这个妇人,始终在默默地竭尽己能的疼惜他!
守中心里发颤,恨不得将妇人揉进自己的骨血。那边却似心有灵犀,小舌颤微微的,启开他的唇,学着他的模样探了进来。纠缠、吸吮、吞咽。
所有的伤在这一刻抚平,所有的期待在此时得到满足,所有的疲倦消失殆尽。心里长出希望的藤蔓,片刻枝叶繁生,花果相连。
……
每三个月回来一次的探望,总是十分的匆忙。用过午饭,容娘打点了一大包的点心药材之物,两人带了靖哥儿,便去张教授家。

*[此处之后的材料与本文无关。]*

-- ==== Sys2Proof/Certificates/Slice0/Obligations.lean ====
section
/-! DEFINITION. Certificates/Slice0/Obligations.lean: the statements for the provers. Each says one rule, or one group of rules,
of the data book of the model; the docstring names them. -/

open Sys2Proof Sys2Proof.Machine

/-! ### The machine -/

/-- The command at the front of the queue is executed with the queue's rest; on an empty queue one microsecond of the time base
passes and nothing else changes, the model's choice (notes/assumptions/3.md). -/
def Obligations.StepRunsTheFrontCommand : Prop :=
  ∀ s : State, (∀ (c : Instr) (rest : List Instr), s.pending = c :: rest → step s = exec c { s with pending := rest })
    ∧ (s.pending = [] → step s = .next { s with now := s.now + 1 })

/-- PIN_RESET gives every block its reset values, with the rate the straps name and both copies at the default configuration
(R30, R53, R55, R73, R74, R97, R100, R114, R115, R130, R142, R149, R169, R187). The rest is the model's choice: what stands outside
the part (the levels on the pins, the time base, the commands that wait) and the count of free values stay
(notes/assumptions/13.md); of the model's own fields, the time of the pace accumulator is the present one (notes/assumptions/3.md),
no pace count is owed (notes/assumptions/21.md) and no comparison is due (notes/assumptions/9.md); the creation requests in transit are dropped (notes/assumptions/6.md); a break in
progress is ended (notes/assumptions/8.md). -/
def Obligations.PinResetSetsEveryBlock : Prop :=
  ∀ (s : State) (rate1 rate0 : Bool), ∃ t, exec (.pinReset rate1 rate0) s = .next t
    ∧ t.lcu = ⟨.setup, defaultConfiguration, defaultConfiguration⟩
    ∧ t.mot = ⟨0, 0, (s.pins.encA, s.pins.encB), false, none, 0, s.now, 0, false, 0⟩
    ∧ (∀ n, t.det.get n = ⟨.idle, none, none, none, 0, 0, 0⟩)
    ∧ t.requests = []
    ∧ t.trk.table = [] ∧ t.trk.nextTag = 1 ∧ (∀ n, t.trk.patterns.get n = 0)
    ∧ (∀ n, t.trk.lanes.get n = ⟨0, 0, 0, 0, 0⟩) ∧ (∀ n, t.trk.stations.get n = ⟨0, 0, 0, 0⟩)
    ∧ (∀ n, t.out.get n = ⟨.idle, false, [], none, none, none, 0, 0, 0, 0⟩)
    ∧ t.lnk = ⟨(if rate1 then 2 else 0) + (if rate0 then 1 else 0), .hunt, false, [], [], none, none, false, 0, none, none,
        ⟨0, 0, 0, 0, 0, 0, 0, 0, 0, 0⟩⟩
    ∧ t.cmd = .idle
    ∧ t.rpt = ⟨[], 0, 65535, 0, 0, 0, 0, ⟨.setup, false, false, ⟨false, false, false, false⟩, false, false⟩, false, false, 0, 0⟩
    ∧ t.pending = s.pending ∧ t.now = s.now ∧ t.pins = s.pins ∧ t.drawn = s.drawn
    ∧ defaultConfiguration.motion = ⟨.encoder, false, 1000, 64, 500⟩
    ∧ (∀ n, defaultConfiguration.lanes.get n = ⟨false, .activeHigh, .leading, 100, 0, 0, 0, 0, false⟩)
    ∧ (∀ n, defaultConfiguration.stations.get n = ⟨.off, 0, n, 1000, 0, 100, .ticks, 100, 0, 1, 1⟩)
    ∧ (∀ n, defaultConfiguration.outputs.get n = ⟨false, .activeHigh, .reject, 0, 0⟩)
    ∧ defaultConfiguration.statusMask = 0x1FF

/-- The state after reset is a settled one that meets every invariant. State.reset is a pin reset with the straps and the input pins
low and the time base at 0, the model's choice (notes/assumptions/2.md), and so is that no comparison is due in it
(notes/assumptions/9.md). -/
def Obligations.ResetStateMeetsTheInvariants : Prop :=
  Settled State.reset ∧ TableInv State.reset ∧ OutcomeListInv State.reset ∧ LineTableInv State.reset ∧ OpenItemsInv State.reset ∧ DebtInv State.reset
    ∧ OutputsInv State.reset ∧ ReportBoundsInv State.reset ∧ ReportOrderInv State.reset ∧ LinkQueuesInv State.reset
    ∧ LanesInv State.reset

/-! ### How CMD takes a frame -/

/-- While the link is in hold a frame other than a LINK_RESUME is answered HELD, counted in HELD_DISCARDS and in the hold
discard count, and changes nothing else (R158, R162). A frame whose SEQ and CRC equal those of the reply cache's command is
answered with a copy of the cached reply, counted in DUPLICATES, and changes nothing else (R158, R159). -/
def Obligations.HeldAndRepeatedFrames : Prop :=
  (∀ (s : State) (c : Instr) (k q : Byte) (p : List Byte), frameOfRow c = some (k, q, p) → CanTake s → s.lnk.hold = true →
    k ≠ 0x03 →
    exec c s = .next { s with lnk := ({ s.lnk.counted with
        discards := min 65535 (s.lnk.discards + 1)
        counters := { s.lnk.counted.counters with heldDiscards := s.lnk.counters.heldDiscards + 1 } }.withReply
        ⟨q, [k, 0x16], .none⟩) })
    ∧ ∀ (s : State) (c : Instr) (k q : Byte) (p : List Byte), frameOfRow c = some (k, q, p) → CanTake s →
    s.lnk.hold = false → k ≠ 0x03 → ∀ reply : List Byte, s.lnk.cache = some ⟨q, frameCrc k q p, reply⟩ →
    exec c s = .next { s with lnk := ({ s.lnk.counted with
        counters := { s.lnk.counted.counters with duplicates := s.lnk.counters.duplicates + 1 } }.withReply
        ⟨q, reply, .none⟩) }

/-- A command of a length its kind does not admit is answered BAD_LENGTH as a taken command and changes nothing but the link,
and these are the lengths each kind admits (R158, R200). -/
def Obligations.InadmissibleLengthsAreAnsweredBadLength : Prop :=
  (∀ (s : State) (c : Instr) (kind : Kind) (q : Byte) (p : List Byte), frameOfRow c = some (kind.code, q, p) →
    kind ≠ .linkResume → Takes s kind.code q p → kind.admits p.length = false →
    exec c s = .next { s with lnk := s.lnk.afterTaken kind.code q p ⟨.badLength, [], .none⟩ })
    ∧ (∀ k ∈ [Kind.identify, .linkResume, .getStatus, .replay, .start, .stop, .halt, .abort, .resume, .resetPart, .revert, .apply],
      ∀ n, k.admits n = true ↔ n = 0)
    ∧ (∀ k ∈ [Kind.setLink, .purge], ∀ n, k.admits n = true ↔ n = 1)
    ∧ (∀ k ∈ [Kind.setReporting, .readItem, .listItems, .advance], ∀ n, k.admits n = true ↔ n = 2)
    ∧ (∀ k ∈ [Kind.getCounters, .reportAck, .readConfig], ∀ n, k.admits n = true ↔ n = 3)
    ∧ (∀ n, Kind.forceOutput.admits n = true ↔ n = 4) ∧ (∀ n, Kind.setOutput.admits n = true ↔ n = 8)
    ∧ (∀ n, Kind.setMotion.admits n = true ↔ n = 10) ∧ (∀ n, Kind.setLane.admits n = true ↔ n = 16)
    ∧ (∀ n, Kind.setStation.admits n = true ↔ n = 20)
    ∧ (∀ n, Kind.verdict.admits n = true ↔ ∃ pairs, 1 ≤ pairs ∧ pairs ≤ 32 ∧ n = 3 * pairs)

/-- BAD_KIND: a frame of a KIND that is no command's is answered BAD_KIND as a taken command and changes nothing but the link.
Every command kind has its code, and no other byte is a command kind (R158, R198). -/
def Obligations.BadKindIsAnsweredBadKind : Prop :=
  (∀ (s : State) (k q : Byte) (p : List Byte), (Instr.badKind k q p).wellFormed = true → Takes s k q p →
    exec (.badKind k q p) s = .next { s with lnk := s.lnk.afterTaken k q p ⟨.badKind, [], .none⟩ })
    ∧ (∀ k : Kind, kindOf k.code = some k) ∧ (∀ (b : Byte) (k : Kind), kindOf b = some k → k.code = b)
    ∧ ∀ b : Byte, kindOf b = none ↔ isCommandKind b = false

/-- A good frame that CMD cannot take, since CMD is not IDLE or the reply queue is full, waits in the receive queue (R156, R157);
offered to a full queue it is dropped as an OVERRUN, which is counted and, out of hold, puts the link in hold with a notice (R154,
R156, R161). How waiting frames are taken, which takeFrames is: while CMD is IDLE, a frame waits and the reply queue has room, CMD
takes the oldest, in an event of its own, and judges it as it judges the frame of a row that it takes at its arrival; otherwise it
takes none (R157). After which rows frames are taken, VerdictPairFollowsItsRule, AdvanceBeginsAndEnds and
TransmitEndBeginsTheNextFrame say. -/
def Obligations.FramesWaitInTheReceiveQueue : Prop :=
  (∀ (s : State) (c : Instr) (k q : Byte) (p : List Byte), frameOfRow c = some (k, q, p) → Settled s →
    s.cmd ≠ .idle ∨ 4 ≤ s.lnk.replies.length →
    (s.lnk.received.length < 4 →
      exec c s = .next { s with lnk := { s.lnk.counted with received := s.lnk.received ++ [goodFrame k q p] } })
    ∧ (s.lnk.received.length = 4 → exec c s = .next (s.afterError .overrun)))
    ∧ (∀ (s : State) (f : Frame) (fs : List Frame), s.lnk.received = f :: fs → s.cmd = .idle → s.lnk.replies.length < 4 →
      takeFrames s.lnk.received.length s =
        takeFrames fs.length (endEvent (judgeTaken f { s with lnk := { s.lnk with received := fs } })))
    ∧ (∀ s : State, s.lnk.received = [] ∨ s.cmd ≠ .idle ∨ 4 ≤ s.lnk.replies.length →
      takeFrames s.lnk.received.length s = s)
    ∧ ∀ (s : State) (c : Instr) (k q : Byte) (p : List Byte), frameOfRow c = some (k, q, p) → CanTake s →
      exec c s = .next (endEvent (judgeTaken (goodFrame k q p) { s with lnk := s.lnk.counted }))

/-! ### Link and report commands -/

/-- IDENTIFY replies with the part code VT4120, revision 1, the capacities and the rate code, and changes nothing but the link
(R167, R203). That the part code is sent in ASCII is the model's presumption (notes/assumptions/25.md). -/
def Obligations.IdentifyReplies : Prop :=
  ∀ (s : State) (q : Byte), Takes s 0x01 q [] →
    exec (.identify q []) s = .next { s with lnk := (s.lnk.afterTaken 0x01 q []
      ⟨.ok, [0x56, 0x54, 0x34, 0x31, 0x32, 0x30, 1, 128, 4, 8, 8, 64, byteOf s.lnk.rate.val], .none⟩) }

/-- SET_LINK is answered OK with the rate code, and its reply brings the rate; a code above 3 is answered BAD_ARGUMENT (R151).
-/
def Obligations.SetLinkNamesTheRate : Prop :=
  ∀ (s : State) (q : Byte),
    (∀ c : RateCode, Takes s 0x02 q [byteOf c.val] →
      exec (.setLink q [byteOf c.val]) s = .next { s with lnk := (s.lnk.afterTaken 0x02 q [byteOf c.val]
        ⟨.ok, [byteOf c.val], .setRate c⟩) })
    ∧ ∀ b : Byte, 3 < b.toNat → Takes s 0x02 q [b] →
      exec (.setLink q [b]) s = .next { s with lnk := s.lnk.afterTaken 0x02 q [b] ⟨.badArgument, [], .none⟩ }

/-- LINK_RESUME clears hold and replies whether the link was held, the last taken SEQ and the discard count; with a payload it
is answered BAD_LENGTH and clears nothing. It is no taken command: the last taken SEQ and the reply cache stand (R158, R163). -/
def Obligations.LinkResumeClearsHold : Prop :=
  ∀ (s : State) (q : Byte), CanTake s →
    (exec (.linkResume q []) s = .next
      (let t := { s with lnk := ({ s.lnk.counted with hold := false }.withReply
        ⟨q, [0x03, 0x00, boolByte s.lnk.hold] ++ (match s.lnk.lastTaken with | none => [0, 0] | some l => [1, l])
          ++ littleEndian 2 s.lnk.discards, .none⟩) }
      { t with rpt := { t.rpt with attention := t.attentionDue } }))
    ∧ ∀ p : List Byte, p ≠ [] → p.length ≤ 248 →
      exec (.linkResume q p) s = .next { s with lnk := s.lnk.counted.withReply ⟨q, [0x03, 0x11], .none⟩ }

教授益老,鬓角白发渐生。然他精神尚好,见到守中三人,严肃的脸上也露出一丝微笑。
守中自然是与教授长谈,容娘却随了张夫人去后头说话。待临行之时,守中等了半响,那边张夫人送容娘出来,张府的管事婆子犹自跟着一路唠叨,容娘脸色从容,时而吩咐几句,那管事婆子连连点头应答。
上轿之际,张夫人有些不舍,叫教授见到,给呵斥了一通。容娘温柔唤道:“娘,过几日我便带靖哥儿回来看他们起藕,顺便帮你把冬衣翻晒一遍,把四姐也接回来吧。”
张夫人含泪点头。
途中守中问容娘,可是帮着管了事。容娘答曰,不过是帮着把庄子上的庄稼做了一些安排,粮食运到临安铺子里卖了。守中听了便不再言语。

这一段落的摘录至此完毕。